In a clinical study by Model Clinical Research LLC, Baltimore MD, in collaboration with MannKind Corporation, investigators are seeking to demonstrate that the addition of mealtime Afrezza (aka Technosphere Insulin) can significantly lower HbA1c within 3 months in uncontrolled type 2 diabetes patients initially having HbA1c of 7.5 or higher, despite at least 6 months of prior therapy with diabetes medications.
The trial protocol instructs patients to follow a weekly Treat-to-Target BG Testing Regimen and make Afrezza dose changes according to an Afrezza Titration Algorithm.

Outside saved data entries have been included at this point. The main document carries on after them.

/-! ### `State.setWorker` -/
@[simp] theorem State.setWorker_cfg (x : Worker) : (s.setWorker x).cfg = s.cfg := rfl
@[simp] theorem State.setWorker_regs (x : Worker) : (s.setWorker x).regs = s.regs := rfl
@[simp] theorem State.setWorker_arg (x : Worker) : (s.setWorker x).arg = s.arg := rfl
@[simp] theorem State.setWorker_seq (x : Worker) : (s.setWorker x).seq = s.seq := rfl
@[simp] theorem State.setWorker_code (x : Worker) : (s.setWorker x).code = s.code := rfl
@[simp] theorem State.setWorker_cBase (x : Worker) : (s.setWorker x).cBase = s.cBase := rfl
@[simp] theorem State.setWorker_cLen (x : Worker) : (s.setWorker x).cLen = s.cLen := rfl
@[simp] theorem State.setWorker_msg (x : Worker) : (s.setWorker x).msg = s.msg := rfl
@[simp] theorem State.setWorker_failCode (x : Worker) : (s.setWorker x).failCode = s.failCode := rfl
@[simp] theorem State.setWorker_outReq (x : Worker) : (s.setWorker x).outReq = s.outReq := rfl
@[simp] theorem State.setWorker_out (x : Worker) : (s.setWorker x).out = s.out := rfl
@[simp] theorem State.setWorker_da (x : Worker) : (s.setWorker x).da = s.da := rfl
@[simp] theorem State.setWorker_db (x : Worker) : (s.setWorker x).db = s.db := rfl
@[simp] theorem State.setWorker_acc (x : Worker) : (s.setWorker x).acc = s.acc := rfl
@[simp] theorem State.setWorker_rowsPending (x : Worker) : (s.setWorker x).rowsPending = s.rowsPending := rfl
@[simp] theorem State.setWorker_rowsDone (x : Worker) : (s.setWorker x).rowsDone = s.rowsDone := rfl
@[simp] theorem State.setWorker_wk (x : Worker) : (s.setWorker x).wk = s.wk.set s.cur x := rfl
@[simp] theorem State.setWorker_faults (x : Worker) : (s.setWorker x).faults = s.faults := rfl
@[simp] theorem State.setWorker_refusals (x : Worker) : (s.setWorker x).refusals = s.refusals := rfl
@[simp] theorem State.setWorker_mem (x : Worker) : (s.setWorker x).mem = s.mem := rfl
@[simp] theorem State.setWorker_host (x : Worker) : (s.setWorker x).host = s.host := rfl
@[simp] theorem State.setWorker_rdata (x : Worker) : (s.setWorker x).rdata = s.rdata := rfl
@[simp] theorem State.setWorker_live (x : Worker) : (s.setWorker x).live = s.live := rfl
@[simp] theorem State.setWorker_cur (x : Worker) : (s.setWorker x).cur = s.cur := rfl
@[simp] theorem State.setWorker_pick (x : Worker) : (s.setWorker x).pick = s.pick := rfl
@[simp] theorem State.setWorker_draws (x : Worker) : (s.setWorker x).draws = s.draws := rfl

/-! ### `State.raiseFailure` -/
@[simp] theorem State.raiseFailure_cfg (c : BitVec 8) : (s.raiseFailure c).cfg = s.cfg := rfl
@[simp] theorem State.raiseFailure_regs (c : BitVec 8) : (s.raiseFailure c).regs = s.regs := rfl
@[simp] theorem State.raiseFailure_arg (c : BitVec 8) : (s.raiseFailure c).arg = s.arg := rfl
@[simp] theorem State.raiseFailure_seq (c : BitVec 8) : (s.raiseFailure c).seq = .respondFail := rfl
@[simp] theorem State.raiseFailure_code (c : BitVec 8) : (s.raiseFailure c).code = s.code := rfl
@[simp] theorem State.raiseFailure_cBase (c : BitVec 8) : (s.raiseFailure c).cBase = s.cBase := rfl
@[simp] theorem State.raiseFailure_cLen (c : BitVec 8) : (s.raiseFailure c).cLen = s.cLen := rfl
@[simp] theorem State.raiseFailure_msg (c : BitVec 8) : (s.raiseFailure c).msg = s.msg := rfl
@[simp] theorem State.raiseFailure_failCode (c : BitVec 8) : (s.raiseFailure c).failCode = c := rfl
@[simp] theorem State.raiseFailure_outReq (c : BitVec 8) : (s.raiseFailure c).outReq = s.outReq := rfl
@[simp] theorem State.raiseFailure_out (c : BitVec 8) : (s.raiseFailure c).out = s.out := rfl
@[simp] theorem State.raiseFailure_da (c : BitVec 8) : (s.raiseFailure c).da = s.da := rfl
@[simp] theorem State.raiseFailure_db (c : BitVec 8) : (s.raiseFailure c).db = s.db := rfl
@[simp] theorem State.raiseFailure_acc (c : BitVec 8) : (s.raiseFailure c).acc = s.acc := rfl
@[simp] theorem State.raiseFailure_rowsPending (c : BitVec 8) : (s.raiseFailure c).rowsPending = s.rowsPending := rfl
@[simp] theorem State.raiseFailure_rowsDone (c : BitVec 8) : (s.raiseFailure c).rowsDone = s.rowsDone := rfl
@[simp] theorem State.raiseFailure_wk (c : BitVec 8) : (s.raiseFailure c).wk = s.wk := rfl
@[simp] theorem State.raiseFailure_faults (c : BitVec 8) : (s.raiseFailure c).faults = s.faults := rfl
@[simp] theorem State.raiseFailure_refusals (c : BitVec 8) : (s.raiseFailure c).refusals = s.refusals := rfl
@[simp] theorem State.raiseFailure_mem (c : BitVec 8) : (s.raiseFailure c).mem = s.mem := rfl
@[simp] theorem State.raiseFailure_host (c : BitVec 8) : (s.raiseFailure c).host = s.host := rfl
@[simp] theorem State.raiseFailure_rdata (c : BitVec 8) : (s.raiseFailure c).rdata = s.rdata := rfl
@[simp] theorem State.raiseFailure_live (c : BitVec 8) : (s.raiseFailure c).live = s.live := rfl
@[simp] theorem State.raiseFailure_cur (c : BitVec 8) : (s.raiseFailure c).cur = s.cur := rfl
@[simp] theorem State.raiseFailure_pick (c : BitVec 8) : (s.raiseFailure c).pick = s.pick := rfl
@[simp] theorem State.raiseFailure_draws (c : BitVec 8) : (s.raiseFailure c).draws = s.draws := rfl

/-! ### `State.raiseFault` -/
@[simp] theorem State.raiseFault_cfg (k : FaultKind) : (s.raiseFault k).cfg = s.cfg := rfl
@[simp] theorem State.raiseFault_regs (k : FaultKind) : (s.raiseFault k).regs = s.regs := rfl
@[simp] theorem State.raiseFault_arg (k : FaultKind) : (s.raiseFault k).arg = s.arg := rfl
@[simp] theorem State.raiseFault_seq (k : FaultKind) : (s.raiseFault k).seq = s.seq := rfl
@[simp] theorem State.raiseFault_code (k : FaultKind) : (s.raiseFault k).code = s.code := rfl
@[simp] theorem State.raiseFault_cBase (k : FaultKind) : (s.raiseFault k).cBase = s.cBase := rfl
@[simp] theorem State.raiseFault_cLen (k : FaultKind) : (s.raiseFault k).cLen = s.cLen := rfl
@[simp] theorem State.raiseFault_msg (k : FaultKind) : (s.raiseFault k).msg = s.msg := rfl
@[simp] theorem State.raiseFault_failCode (k : FaultKind) : (s.raiseFault k).failCode = s.failCode := rfl
@[simp] theorem State.raiseFault_outReq (k : FaultKind) : (s.raiseFault k).outReq = s.outReq := rfl
@[simp] theorem State.raiseFault_out (k : FaultKind) : (s.raiseFault k).out = s.out := rfl
@[simp] theorem State.raiseFault_da (k : FaultKind) : (s.raiseFault k).da = s.da := rfl
@[simp] theorem State.raiseFault_db (k : FaultKind) : (s.raiseFault k).db = s.db := rfl
@[simp] theorem State.raiseFault_acc (k : FaultKind) : (s.raiseFault k).acc = s.acc := rfl
@[simp] theorem State.raiseFault_rowsPending (k : FaultKind) : (s.raiseFault k).rowsPending = s.rowsPending := rfl
@[simp] theorem State.raiseFault_rowsDone (k : FaultKind) : (s.raiseFault k).rowsDone = s.rowsDone := rfl
@[simp] theorem State.raiseFault_wk (k : FaultKind) : (s.raiseFault k).wk = s.wk := rfl
@[simp] theorem State.raiseFault_faults (k : FaultKind) : (s.raiseFault k).faults = insertNew k s.faults := rfl
@[simp] theorem State.raiseFault_refusals (k : FaultKind) : (s.raiseFault k).refusals = s.refusals := rfl
@[simp] theorem State.raiseFault_mem (k : FaultKind) : (s.raiseFault k).mem = s.mem := rfl
@[simp] theorem State.raiseFault_host (k : FaultKind) : (s.raiseFault k).host = s.host := rfl
@[simp] theorem State.raiseFault_rdata (k : FaultKind) : (s.raiseFault k).rdata = s.rdata := rfl
@[simp] theorem State.raiseFault_live (k : FaultKind) : (s.raiseFault k).live = s.live := rfl
@[simp] theorem State.raiseFault_cur (k : FaultKind) : (s.raiseFault k).cur = s.cur := rfl
@[simp] theorem State.raiseFault_pick (k : FaultKind) : (s.raiseFault k).pick = s.pick := rfl
@[simp] theorem State.raiseFault_draws (k : FaultKind) : (s.raiseFault k).draws = s.draws := rfl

In spite of growing clinical evidence that early initiation of insulin therapy has repeatedly demonstrated significant results, including complete remission of the disease, the American Diabetes Association still has insulin therapy as the last step in its Diabetes Standards of Care.
In early stages of Type 2 diabetes, insulin resistance and other factors often causes the pancreas to become over-stressed and unable to keep up with the body's demand for insulin. In layman's terms, the beta cells in the pancreas begin to wear out. Critics of the ADA and the AACE are becoming increasingly vocal in their dissent against the recommendation within the ADA's Standard of Care which advocates early treatment of diabetes with oral medications, such as Metformin, stating that Metformin does nothing to assist the pancreas or improve its ability to produce sufficient levels of insulin. Early intensive insulin therapy, on the other hand, can provide a respite to the over-stressed pancreas by providing much-needed insulin and enabling the pancreas to recuperated and generate new insulin-producing beta cells at a rate that will meet the body's demand while, at the same time, lowering insulin resistance.
Recently, the American Diabetes Association announced changes that would enable the organization to more rapidly response to scientific discoveries for the treatment of diabetes, stating in a press release that, "Beginning with the 2018 ADA Standards of Medical Care in Diabetes, the Standards document will be a “living” document where notable updates are incorporated into the Standards, as determined appropriate by the Professional Practice Committee, noting that their decades-long practice of annually reviewing medical advances would be replaced with more frequent updates, what they described as a "living" Standards of Care, in response to important events such as "new treatments with the potential to impact patient care" and publication of new findings "that support a change to a recommendation and/or evidence level of a recommendation".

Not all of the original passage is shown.